A woman's head appears in profile, like the bust of an ancient Greek goddess. Despite the side-on view, she has two eyes, one of which contains a spiral for a pupil. What looks like a piece of dropped string suggests messy curls. Though it is not made explicit in the title, it is clear from the head's distinctive silhouette that the profile is that of Barbara Hepworth.
In the summer of 1931 Ben Nicholson and Barbara Hepworth met on a seaside holiday in Happisburgh, Norfolk, where they were staying with a group of artist friends but without their respective spouses (Winifred Nicholson and John Skeaping). They quickly fell in love. In March 1932, Nicholson moved into Hepworth's studio in Hampstead, where this work was made.
1932–34 (head) was created using the printmaking technique of linocut – a variant of woodcut in which an image is cut into the surface of a sheet of linoleum which is then inked with a roller and impressed onto paper or fabric. In this work, the image is printed straight onto a sheet torn from a notebook. The holes from the binder are still visible at the bottom of the page.
The simple inscription, 'for Jim, from Ben', suggests that the print was given directly by the artist to Jim Ede, the founder of Kettle's Yard. Nicholson and Ede were almost exact contemporaries, only a year apart in age. They met in the early 1920s, when Ede was a junior curator at Tate, living with his wife Helen on Elm Row in Hampstead, in a large house which became a lively meeting place for artists.
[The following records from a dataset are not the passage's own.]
-- ==== Sys2Proof/Machine/Streams.lean ====
section
/-! DEFINITION. Streams.lean: stream engines (22 R381 to R395) and launches from their record to their completion (22 R396 to
R400): kicks, dependences, the ten stream instructions, and the events that complete them. -/
namespace Sys2Proof.Machine

/-! ### The life of a stream instruction -/

/-- The place of stream `n` in a record (26 R442). -/
def streamPlace (n : Nat) : DWord := placeWord 0 0 0 0 n

/-- Stream `n` stops in error (22 R384): `errpc` for ERRPC, `at_` for the record. -/
def State.streamStop (s : State) (n code cause field : Nat) (errpc at_ : DWord) : State :=
  match KMap.look s.streams n with
  | none => s
  | some x =>
    let upd (x : Stream) : Stream := { x with
      state := 3, code := code, field := field, errpc := errpc
      ins := x.ins.filter (fun e => e.wait != .halt && e.wait != .fetch) }
    (s.updS n upd).record x.ctx 1 2 n 0 (streamPlace n) (trapRec code cause 0#64 0#64 0#64 at_)

/-- A `halt` that only waits for earlier instructions is over once there are none (22 R395). -/
def Stream.haltCheck (x : Stream) : Stream :=
  let mine := x.ins.filter (fun e => x.base ≤ e.idx)
  if x.state == 1 && !mine.isEmpty && mine.all (fun e => e.wait == .halt) then
    { x with state := 2, ins := x.ins.filter (fun e => e.idx < x.base) }
  else x

/-- Instruction `idx` of stream `n` has completed. -/
def State.completeIns (s : State) (n idx : Nat) : State :=
  let upd (x : Stream) : Stream := { x with ins := x.ins.filter (fun e => e.idx != idx) }
  s.updS n (fun x => (upd x).haltCheck)

/-- Instruction `idx` of stream `n` changed. -/
def State.updIns (s : State) (n idx : Nat) (f : SIns → SIns) : State :=
  let upd (e : SIns) : SIns := if e.idx == idx then f e else e
  s.updS n (fun x => { x with ins := x.ins.map upd })

/-- Instruction `idx` of stream `n`, if it has not completed. -/
def State.insOf (s : State) (n idx : Nat) : Option SIns :=
  (KMap.look s.streams n).bind (fun x => x.ins.find? (fun e => e.idx == idx))

/-- The next instruction has started: it is completed where it waits for nothing. -/
def State.startIns (s : State) (n : Nat) (pc : DWord) (w : Option SWait) : State :=
  let new (x : Stream) : List SIns := (w.toList).map (fun w => (⟨x.count, x.pc, w, false, []⟩ : SIns))
  s.updS n (fun x => { x with pc := pc, count := x.count + 1, ins := x.ins.filter (fun e => e.idx != x.count) ++ new x })

/-- What stands of instruction `idx` of stream `n` from now on. -/
def State.keepIns (s : State) (n : Nat) (e : SIns) : State :=
  s.updS n (fun x => { x with
    ins := if x.ins.any (fun y => y.idx == e.idx) then x.ins.map (fun y => if y.idx == e.idx then e else y) else x.ins ++ [e] })

/-- A fault that the engine met on a word, a record or data of instruction `idx` (22 R383): a record for service; poison is
fatal (26 R438). -/
def State.streamFault (s : State) (n idx : Nat) (va : DWord) (e : HomeErr) : State :=
  match KMap.look s.streams n with
  | none => s
  | some x =>
    match e with
    | .trans a w c l =>
      let r := transRec 0x10 c l (if w then .write else .read) false a va 0#64
      let s := match s.insOf n idx with
        | some _ => s.updIns n idx (fun e => { e with fault := true })
        | none => s.updS n (fun (x : Stream) => { x with ins := x.ins ++ [(⟨idx, va, .fetch, true, []⟩ : SIns)] })
      s.record x.ctx 0 2 n idx (streamPlace n) r
    | .poison => s.fatal x.ctx 0x30 (fatalRec 0x30 va) 2 n (streamPlace n)
    | .ill c => s.streamStop n 1 c 0 va va
    | .full c _ => s.streamStop n 0x20 0 c va va
    | .wait _ _ _ => s

/-- A unit at work for stream `x`. -/
def State.homeOf (s : State) (cn : Nat) : Option Home := (KMap.look s.ctxs cn).map (fun c => ⟨s, cn, c, s.chipTime⟩)

/-- `n` bytes that a stream engine reads at their home, all of them good (22 R383, 26 R438). -/
def Home.bytes (k : Home) (va n : Nat) : Except HomeErr (List Byte) := do
  let b ← k.raw va n
  if k.bad va n then .error .poison else pure b

/-- The leaf for data of an `xfer`, a fabric window and the register space included. -/
def State.xferLeaf (s : State) (c : Ctx) (va : Nat) (w : Bool) : Except HomeErr Leaf :=
  match s.walkCtx c va with
  | .error e => .error (.trans va w e.1 e.2)
  | .ok l =>
    let region := match KMap.look c.regions l.region with
      | some g => g.v
      | none => false
    if !l.grants (if w then .write else .read) then .error (.trans va w 1 l.level)
    else if (l.rounds && !region) || (!l.rem && isRegSpace (l.pa va) && !l.so) then .error (.trans va w 6 l.level)
    else .ok l

/-- The key under which remote accesses of a stream instruction are held. -/
def streamHold (n idx : Nat) : Nat := 2 ^ 41 + n * 2 ^ 32 + idx

/-- Why a stream instruction goes no further: it waits, or it met a fault. -/
inductive XStop where
  | wait
  | err (e : HomeErr)
  /-- a fault of a remote access -/
  | lost (r : FaultRec)
  deriving DecidableEq, Repr

/-- Instruction `ins` of stream `n` at work. -/
structure XRun where
  s : State
  n : Nat
  ins : SIns
  stop : Option XStop
  deriving DecidableEq, Repr

/-- The number under which the writes of the instruction stand (26 R437). -/
def XRun.who (r : XRun) : Nat := 2 ^ 61 + r.n * 2 ^ 32 + r.ins.idx

/-- A remote access of a stream instruction sent. -/
def XRun.send (r : XRun) (cn : Nat) (l : Leaf) (va : Nat) (kind : RemoteKind) : XRun :=
  let w := match kind with
    | .write _ => true
    | _ => false
  match r.s.remoteSend cn none (streamHold r.n r.ins.idx) va l va kind with
  | .ok s => { r with s := s }
  | .error (.fail code c lv _ w2) =>
    { r with stop := some (.lost { transRec code c lv (if w then .write else .read) true va r.ins.va 0#64 with w2 := w2 }) }
  | .error _ => { r with stop := some .wait }

/-- `k` bytes at `va`, at most 8 of one aligned word, read at `scope`. -/
def XRun.read (r : XRun) (cn : Nat) (c : Ctx) (scope va k : Nat) : List Byte × XRun :=
  match r.s.xferLeaf c va false with
  | .error e => ([], { r with stop := some (.err e) })
  | .ok l0 =>
    let l := r.s.workLeaf cn scope va l0
    let pa := l.pa va
    if l.rem then
      match KMap.look r.ins.buf va with
      | some v => (leBytes k v.toNat, r)
      | none =>
        if r.s.remote.any (fun a => a.gid.isNone && a.hold == streamHold r.n r.ins.idx && a.lane == va && a.kind == .read k) then
          ([], { r with stop := some .wait })
        else
          let r := r.send cn l va (.read k)
          ([], { r with stop := some (r.stop.getD .wait) })
    else if isRegSpace pa then (r.s.regBytes (pa - Config.regBase) k, r)
    else if r.s.poisonAt cn scope pa k then ([], { r with stop := some (.err .poison) })
    else
      match r.s.workAt cn scope pa with
      | some m => (m.slice (pa % 4096) k, r)
      | none => if r.s.homeBusy pa then ([], { r with stop := some .wait }) else (r.s.memBytes pa k, r)

/-- Bytes of one aligned word written at `scope`; where the host may hold the line, or an increment of it is in progress, they
wait at their home (20 R369, 25 R425). -/
def XRun.write (r : XRun) (cn : Nat) (c : Ctx) (scope va : Nat) (b : List Byte) : XRun :=
  match r.s.xferLeaf c va true with
  | .error e => { r with stop := some (.err e) }
  | .ok l0 =>
    let l := r.s.workLeaf cn scope va l0
    let pa := l.pa va
    if l.rem then r.send cn l va (.write b)
    else if isRegSpace pa then { r with s := r.s.regPost 0 (pa - Config.regBase) b true }
    else if r.s.writeWaits cn scope pa b.length then { r with s := r.s.snoop pa b.length, stop := some .wait }
    else
      match r.s.workAt cn scope pa with
      | some _ => { r with s := r.s.storeBytes 0 cn scope pa b r.who }
      | none =>
        let gw (w : SWait) : SWait := match w with
          | .xfer a d n f sc o g => .xfer a d n f sc o (max g (r.s.gwct pa))
          | w => w
        { r with s := r.s.homeWrite none pa b r.who, ins := { r.ins with wait := gw r.ins.wait } }

/-- The words of `n` bytes at `va` that a stream engine has read for the instruction, each once (22 R383, R396). -/
def XRun.had (r : XRun) (va n : Nat) : Bool := (List.range (n / 8)).all (fun i => (KMap.look r.ins.buf (va + 8 * i)).isSome)

/-- The words of a peer that are still to come, one after the other. -/
def XRun.remoteWords (r : XRun) (cn : Nat) (c : Ctx) (va n : Nat) : XRun :=
  (List.range (n / 8)).foldl (fun r i => if r.stop.isSome then r else (r.read cn c 7 (va + 8 * i) 8).2) r

/-- An instruction that goes on reads `n` bytes of one page at `va` at their home, each word once: a word, a record or a list
(22 R383, R396). -/
def XRun.fetch (r : XRun) (k : Home) (va n : Nat) : XRun × Except XStop (List Byte) :=
  let have_ (r : XRun) : List Byte :=
    (List.range (n / 8)).flatMap (fun i => leBytes 8 ((KMap.look r.ins.buf (va + 8 * i)).getD 0#64).toNat)
  if r.had va n then (r, .ok (have_ r))
  else
    match k.anyLeaf va false with
    | .error e => (r, .error (.err e))
    | .ok l =>
      if l.rem then
        let r := r.remoteWords k.cn k.c va n
        match r.stop with
        | some e => ({ r with stop := none }, .error e)
        | none => (r, .ok (have_ r))
      else
        match k.bytes va n with
        | .error (.wait _ _ _) => (r, .error .wait)
        | .error e => (r, .error (.err e))
        | .ok b =>
          let buf := (List.range (n / 8)).foldl (fun m i =>
            KMap.put m (va + 8 * i) (BitVec.ofNat 64 (leNat (sub b (8 * i) 8)))) r.ins.buf
          ({ r with ins := { r.ins with buf := buf } }, .ok b)

/-- What stands of the next instruction of a stream: what it has read, where its start met a fault or waits. -/
def State.nextIns (s : State) (n : Nat) (x : Stream) : XRun :=
  ⟨s, n, (s.insOf n x.count).getD ⟨x.count, x.pc, .fetch, false, []⟩, none⟩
Ben Nicholson would regularly turn up to the Edes' house with his canvasses in tow. At the time he struggled to sell, or even give away, his works. Ede would buy them for little more than the cost of the frame. Ede was a firm supporter of Nicholson and there are over 60 works by him in the Kettle's Yard collection.
head hangs in the library at Kettle's Yard – in the same spot where Ede left it when he and Helen retired to Edinburgh in 1973. There are many other versions of the print. Three separate impressions appear in a picture of Nicholson's studio by photographer Paul Laib from 1934.
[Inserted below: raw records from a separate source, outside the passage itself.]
/-- One half of a team starts at its seat (09 R217). -/
def State.startHalf (s : State) (lid : Nat) (l : Launch) (x : Seat) : State :=
  let r := l.lr
  let hid := s.nextId
  let banks := (s.freeBanks x.core).take (r.banks + r.tob)
  let tags : Regs 8 := Regs.setSlice [] r.tagoff (List.replicate (4 * r.tagent) 0xFF#8)
  let h : Half := {
    launch := lid, ctx := l.ctx, team := x.team, half := x.half, paired := r.paired, core := x.core, quarter := x.quarter
    banks := banks, spadBanks := r.banks, tobBanks := r.tob, spad := tags, tob := [], ringOld := [], spadPoison := [], tobPoison := []
    cover := [], tagOff := r.tagoff, tagEnt := r.tagent, tagOrder := [], bar := [], barm := [], gateArr := [], gate := none
    tile := if r.tilectx then some (Tile.fresh (s.freeTile x.core x.quarter) r.acc) else none
    retries := [], pending := none, tileFree := false, banksFree := false, finishing := [], start := s.chipTime, leaving := 0 }
  let slots := s.freeSlots x.core x.quarter
  let gs : KMap Group := (List.range r.groups).map (fun i => (hid + 1 + i, l.group hid (hid + 1 + i) i (nthD slots i 0)))
  { s with
    nextId := hid + 1 + r.groups
    halves := KMap.put s.halves hid h
    groups := gs.foldl (fun m (g : Nat × Group) => KMap.put m g.1 g.2) s.groups }.setRole x.core banks (fun b =>
      if (banks.take r.banks).contains b then 1 else 2)

/-! ### Saving a unit (12 R294 to R298, 24 R417) -/

/-- The members of the placement unit of a half: the halves of its teams that have not exited (22 R401, R405). -/
def State.unitHids (s : State) (h : Half) : List Nat :=
  let gang := max 1 (((s.lrOf h).map (fun r => r.gang)).getD 1)
  (s.halves.filter (fun e => e.2.launch == h.launch && e.2.team / gang == h.team / gang && !s.teamOver e.2)).map (fun e => e.1)

/-- Whether every access of a group has performed and its stores have reached their completion times, but for what a fault
holds (11 R287). -/
def State.groupQuiet (s : State) (gid : Nat) (g : Group) : Bool :=
  g.held.all (fun h => h.lanes == 0#64 || g.behindFault h.id) && g.fences.isEmpty && g.gwPend.isEmpty && g.gw.toNat ≤ s.chipTime &&
  g.hostW == 0 && g.landings.all (fun l => l.due ≤ s.chipTime) &&
  !s.remote.any (fun a => a.gid == some gid) && !s.arrivals.any (fun a => a.gid == gid) &&
  !s.incs.any (fun e => e.2.any (fun x => x.gid == some gid))

/-- Whether command `id` of a matrix queue, which ran when its unit was told to halt, goes no further now (24 R417). -/
def State.finished (s : State) (core id : Nat) : Bool :=
  [4, 5, 6, 7].all (fun c =>
    !((s.headOf (qkey core c)).any (fun e => e.id == id)) || (s.runHead (qkey core c)).isNone)

/-- The matrix commands of a half that run now: the heads of its matrix queues that have begun or can (24 R417). -/
def State.runningMatrix (s : State) (hid core : Nat) : List Nat :=
  [4, 5, 6, 7].filterMap (fun c => (s.headOf (qkey core c)).bind (fun e =>
    if s.issuerHid e == some hid && e.fault.isNone && (e.done != 0 || (s.runHead (qkey core c)).isSome) then some e.id else none))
The fact that three versions hung in Nicholson's studio suggests that the print's multiplicity was part of the artist's process of experimentation. The depth and evenness of the ink varies from one version to the next. So does the colour: some are a deep black, like the one at Kettle's Yard, while others are blue.
In at least one of the versions, the face has been printed twice, creating a double image.
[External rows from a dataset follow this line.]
-- ==== Sys2Proof/Machine/Loader.lean ====
section
/-! DEFINITION. Loader.lean: code objects (23 R406 to R408), the loader's checks (23 R409, 06 R159), and the bundles that it
builds for B0 (23 R410, 06 R161): each operation in a bundle of its own, its latency and delay slots filled with `cnop`, so
that the image does what the portable list says (06 R158). -/
namespace Sys2Proof.Machine

/-! ### The container (23 R406) -/

/-- A section of an object. -/
structure Section where
  kind : Nat
  off : Nat
  len : Nat
  deriving DecidableEq, Repr

/-- A number of `n` bytes at offset `o` of an object. -/
def objNum (b : List Byte) (o n : Nat) : Nat := leNat (sub b o n)

/-- The sections that the table lists. -/
def objSections (b : List Byte) : List Section :=
  (List.range (objNum b 8 4)).map (fun i =>
    ⟨objNum b (0x80 + 32 * i) 4, objNum b (0x80 + 32 * i + 8) 8, objNum b (0x80 + 32 * i + 16) 8⟩)

/-- The bytes of the section of a kind; none where there is no such section. -/
def objSection (b : List Byte) (kind : Nat) : List Byte :=
  match (objSections b).find? (fun s => s.kind == kind) with
  | some s => sub b s.off s.len
  | none => []

/-- Whether an object is signed. -/
def objSigned (b : List Byte) : Bool := bitOf (objNum b 6 2) 0

/-- The routines of the tile section: first index and length. -/
def objRoutines (b : List Byte) : List (Nat × Nat) :=
  let t := objSection b 3
  (List.range (objNum t 0 4)).map (fun i => (objNum t (4 + 8 * i) 4, objNum t (8 + 8 * i) 4))

/-- The operation words of the tile section. -/
def objOps (b : List Byte) : List DWord :=
  let t := objSection b 3
  let o := 4 + 8 * objNum t 0 4
  (List.range ((t.length - o) / 8)).map (fun i => BitVec.ofNat 64 (objNum t (o + 8 * i) 8))

/-- The layouts of an object. -/
def objLayouts (b : List Byte) : List Layout :=
  let t := objSection b 5
  (List.range (t.length / 64)).map (fun i => layoutOf (sub t (64 * i) 64))

/-- The maps of the maps section from offset `o` on, as raw entries; `none` where an entry is cut off. -/
def objMaps (t : List Byte) : Nat → Nat → Option (List (List Nat))
  | 0, _ => some []
  | f + 1, o =>
    if t.length ≤ o then some []
    else
      let n := objNum t o 4
      if t.length < o + 4 + 8 * n then none
      else (objMaps t f (o + 4 + 8 * n)).map (fun l => ((List.range n).map (fun i => objNum t (o + 4 + 8 * i) 8)) :: l)

/-- The raw maps of an object. -/
def objMapList (b : List Byte) : Option (List (List Nat)) := objMaps (objSection b 4) (objSection b 4).length 0

/-- A map entry with its layout record. -/
def mapEntOf (lays : List Layout) (x : Nat) : MapEnt :=
  ⟨bitsOf x 63 60, bitsOf x 59 52, bitsOf x 51 44, nthD lays (bitsOf x 31 0) ⟨0, 1, 0, [], []⟩⟩

/-- The kernels of an object: launch-record template and entry. -/
def objKernels (b : List Byte) : List (LaunchRec × Nat) :=
  let t := objSection b 6
  (List.range (objNum b 12 4)).map (fun i => (launchRecOf (sub t (320 * i) 256), objNum t (320 * i + 256) 8))

/-- Whether two sections overlap. -/
def Section.meets (a b : Section) : Bool := a.off < b.off + b.len && b.off < a.off + a.len

/-- Whether no two of a list of sections overlap or have one kind. -/
def sectionsApart : List Section → Bool
  | [] => true
  | s :: t => t.all (fun x => x.kind != s.kind && !s.meets x) && sectionsApart t

/-- The end of the part that sections may use: the signature follows in a signed object. -/
def objEnd (b : List Byte) : Nat := if objSigned b then b.length - 512 else b.length

/-- Whether routines stand back to back and cover `n` operations. -/
def routinesOk (n : Nat) (l : List (Nat × Nat)) : Bool :=
  (l.foldl (fun (a : Bool × Nat) r => (a.1 && r.1 == a.2 && 1 ≤ r.2, a.2 + r.2)) (true, 0)) == (true, n)

/-- Whether what is reserved in the launch-record template at `o` is zero (22 R396). -/
def templateOk (t : List Byte) (o : Nat) : Bool :=
  let w (k : Nat) : Nat := objNum t (o + k) 4
  bitsOf (w 0x14) 31 24 == 0 && bitsOf (w 0x14) 7 0 == 0 && bitsOf (w 0x1C) 31 16 == 0 && bitsOf (w 0x20) 23 21 == 0 &&
    bitsOf (w 0x24) 31 16 == 0 && objNum t (o + 0x44) 188 == 0

/-- Whether a NAME is padded with zeros: no byte follows a zero but zeros. -/
def nameOk (b : List Byte) : Bool := (b.dropWhile (fun x => x != 0#8)).all (fun x => x == 0#8)

/-- Whether the reserved bits of the layout image at `o` are zero (10 R247). -/
def layoutImageOk (t : List Byte) (o : Nat) : Bool := bitsOf (objNum t o 4) 31 9 == 0

/-- Layout and limits (23 R406); the image has been read whole, at its address aligned to 4096. -/
def objFormat (va size : Nat) (b : List Byte) : Bool :=
  let secs := objSections b
  let nsect := objNum b 8 4
  let nkern := objNum b 12 4
  let zero (o n : Nat) : Bool := objNum b o n == 0
  let lays := (objSection b 5).length / 64
  let code := (objSection b 1).length
  let tile := objSection b 3
  va % 4096 == 0 && 0x80 ≤ b.length && objNum b 0 4 == 0x584E5A45 && objNum b 4 2 == 1 && objNum b 6 2 < 2 &&
  1 ≤ nsect && nsect ≤ 64 && 1 ≤ nkern && nkern ≤ 4096 && objNum b 16 8 == size && size % 8 == 0 && zero 0x18 40 &&
  (!objSigned b || 640 ≤ b.length) && 0x80 + 32 * nsect ≤ objEnd b &&
  (List.range nsect).all (fun i => zero (0x80 + 32 * i + 4) 4 && zero (0x80 + 32 * i + 24) 8) &&
  secs.all (fun s => 1 ≤ s.kind && s.kind ≤ 7 && s.off % 8 == 0 && 0x80 + 32 * nsect ≤ s.off && s.off + s.len ≤ objEnd b) &&
  sectionsApart secs && (objSection b 5).length % 64 == 0 && code % 8 == 0 &&
  (objSection b 6).length == 320 * nkern &&
  (objKernels b).all (fun k => k.2 % 8 == 0 && k.2 < code) &&
  (List.range nkern).all (fun i => templateOk (objSection b 6) (320 * i) && nameOk (sub (objSection b 6) (320 * i + 264) 56)) &&
  (List.range lays).all (fun i => layoutImageOk (objSection b 5) (64 * i)) &&
  (tile.isEmpty || (4 + 8 * objNum tile 0 4 ≤ tile.length && (tile.length - 4 - 8 * objNum tile 0 4) % 8 == 0 &&
    routinesOk (objOps b).length (objRoutines b))) &&
  (match objMapList b with
    | none => false
    | some l => l.all (fun m => m.all (fun x =>
      bitsOf x 59 52 ≤ bitsOf x 51 44 && bitsOf x 43 32 == 0 && bitsOf x 31 0 < lays)))

/-- HASH as the object's bytes give it (23 R408). -/
def objHash (b : List Byte) : List Byte :=
  sha512 (sub b 0 0x40 ++ List.replicate 64 0#8 ++ (b.take (objEnd b)).drop 0x80)

/-- Whether an object's signature is good for a context (23 R407). -/
def Ctx.signatureOk (c : Ctx) (b : List Byte) : Bool :=
  if objSigned b then c.keys.any (fun k => rsaVerify k (sub b 0x40 64) (b.drop (b.length - 512))) else !c.signing

/-! ### Tile lists (06 R158, R159, R181) -/

/-- The offset and nullification of an operation of the jump layout. -/
def jumpOf (i : Instr) : Option (JFmt × Bool) :=
  match i with
  | .jmp f => some (f, false)
  | .jc f => some (f, false)
  | .jal f => some (f, false)
  | .loop f => some (f, true)
  | _ => none

/-- Where an operation of the jump layout at index `k` points. -/
def JFmt.target (f : JFmt) (k : Nat) : Int := (k : Int) + f.off.toInt

end Sys2Proof.Machine

namespace Sys2Proof.Machine

/-- The operations of a list, `none` where a word is illegal: its fields, not the values that an operation checks when it issues
(06 R152). -/
def decodeList (l : List DWord) : Option (List Instr) :=
  l.mapM (fun w => match decodeTile w with
    | .ok i => if (i.check 256).any (fun c => c ≤ 2) then none else some i
    | .error _ => none)

/-- The body of a loop at index `k`: first and last operation. -/
def loopBody (k : Nat) (i : Instr) : Option (Nat × Nat) :=
  match jumpOf i with
  | some (f, true) => some (k + 1, (JFmt.target f k).toNat)
  | _ => none

/-- The loops of a list, by index. -/
def loopsOf (l : List Instr) : List (Nat × Nat × Nat) :=
  (List.range l.length).filterMap (fun k => (l[k]?).bind (fun i => (loopBody k i).map (fun b => (k, b))))

/-- Whether an operation at index `k` keeps the rules of a list: its offset stays inside, a loop's body is not empty and
lies inside every body that holds the loop, and no branch enters a body but at its start. -/
def opFits (n : Nat) (loops : List (Nat × Nat × Nat)) (k : Nat) (i : Instr) : Bool :=
  match jumpOf i with
  | none => true
  | some (f, isLoop) =>
    let t := JFmt.target f k
    f.nul == 0#2 && 0 ≤ t && t < n &&
    (if isLoop then
      1 ≤ f.off.toInt && loops.all (fun x => !(x.2.1 ≤ k && k ≤ x.2.2) || t.toNat ≤ x.2.2)
    else
      loops.all (fun x => !(x.2.1 < t.toNat && t.toNat ≤ x.2.2) || (x.2.1 ≤ k && k ≤ x.2.2)))

/-- The entry indices that the `gate` instructions of a code section name. -/
def gateEntries (code : List Byte) : List Nat :=
  (List.range (code.length / 8)).filterMap (fun k =>
    match decodeLane (BitVec.ofNat 64 (objNum code (8 * k) 8)) with
    | .ok (.gate f) => some (f.imm.toNat % 2 ^ 20)
    | _ => none)

/-! ### Bundles (06 R161, R163, R182) -/

/-- The latency of an operation's results (07 R211). -/
def latencyOf (i : Instr) : Nat :=
  match i with
  | .cmul _ | .vperm _ => 3
  | .cld _ | .vcvt _ | .tskip _ => 4
  | .vld _ | .vldb _ => 5
  | .vred _ => 6
  | .vcas _ => 10
  | .cadd _ | .csub _ | .cand _ | .cor _ | .cxor _ | .cshl _ | .cshr _ | .csar _ | .cmov _ | .cmovi _ | .ccmp _
  | .cgets _ | .csets _ | .vbcast _ | .vsel _ | .jal _ => 2
  | _ => 1

/-- The word of `cnop`. -/
def cnopWord : DWord := 0x0000000000000001#64

/-- The slot that an operation word stands in: its class, E0 for class E. -/
def headerOf (w : DWord) : DWord := 1#64 <<< (fld w 8 3)

/-- The bundles of `cnop` behind an operation at index `k`: two delay slots behind a branch, the rest of its latency, and,
where bodies end, three, so that the decision of a loop is taken after the operation has executed, with one more for each body
around the innermost: each body has an end bundle of its own, so that skipping an inner body with a count of 0 leads to the
end of the outer one (07 R180, R182). A `jal` that ends a body has, where its link points, a `jmp` with its delay slots to
what follows the body, since the list goes on there outside of it (07 R178, R181). -/
def padsOf (loops : List (Nat × Nat × Nat)) (k : Nat) (i : Instr) : Nat :=
  let branch := match i with
    | .jmp _ | .jc _ | .jal _ | .jr _ => 2
    | _ => 0
  let ends := loops.countP (fun x => x.2.2 == k)
  match i with
  | .jal _ => if ends == 0 then 2 else 5 + ends
  | _ => max (max branch (latencyOf i - 1)) (if ends == 0 then 0 else 3) + (ends - 1)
This relates the print to a similar work, also in the Kettle's Yard collection: 1933 (profiles). The same image appears in a series of linocut fabric pieces titled princess. Hepworth's likeness therefore became a motif in Nicholson's practice, repeated over and over again both across and within the works. Hepworth, too, began to depict profiles in her increasingly abstract sculptures – often in the form of two interlocking figures.
Hepworth had a transformative impact on Nicholson's work. Together, the couple travelled around Europe, encountering many of the most avant-garde artists of the day: Joan Miró, Constantin Brâncuși, Georges Braque, Piet Mondrian and Picasso. Several elements in 1932–34 (head) reveal Nicholson's stylistic debt to Picasso at this time: the head in profile, the repeated use of lines, the spiral-pupiled eye.
Nicholson was introduced to Cubism on a visit to Paris in 1921, and in the following years, his still lifes took on aspects of the style, with the shapes of his jugs, mugs and goblets becoming flatter and more abstracted.
Another influence from this time was the Cornish artist Alfred Wallis, whose roughly textured surfaces Nicholson emulated after first encountering the artist in 1928.
In 1933 Nicholson and Hepworth joined 'Abstraction-Création' – a loose association of artists formed in Paris to challenge the influence of the Surrealist movement led by André Breton. Nicholson's membership in this group is perhaps surprising because head, made the same year, is quite Surrealist in style. The composition of the work, with what looks like a string dropped onto a piece of paper, fits with the Surrealist technique of spontaneous image-making.
A year later, in 1934, Nicholson made his first geometric 'white relief' in painted wood, using only circles and straight lines. These works were among the most original examples of abstract art made by a British artist at that time and placed him as a foremost proponent of British Constructivism, along with Hepworth.
Like the looping patterns within the image, head has multiple, intertwined meanings. It marks a critical moment in Nicholson's career and crystallises the artistic exchange and collaboration in Nicholson and Hepworth's relationship. It is also a simple and beautiful expression of Nicholson's love for Hepworth – one that he performed repeatedly, like an act of devotion.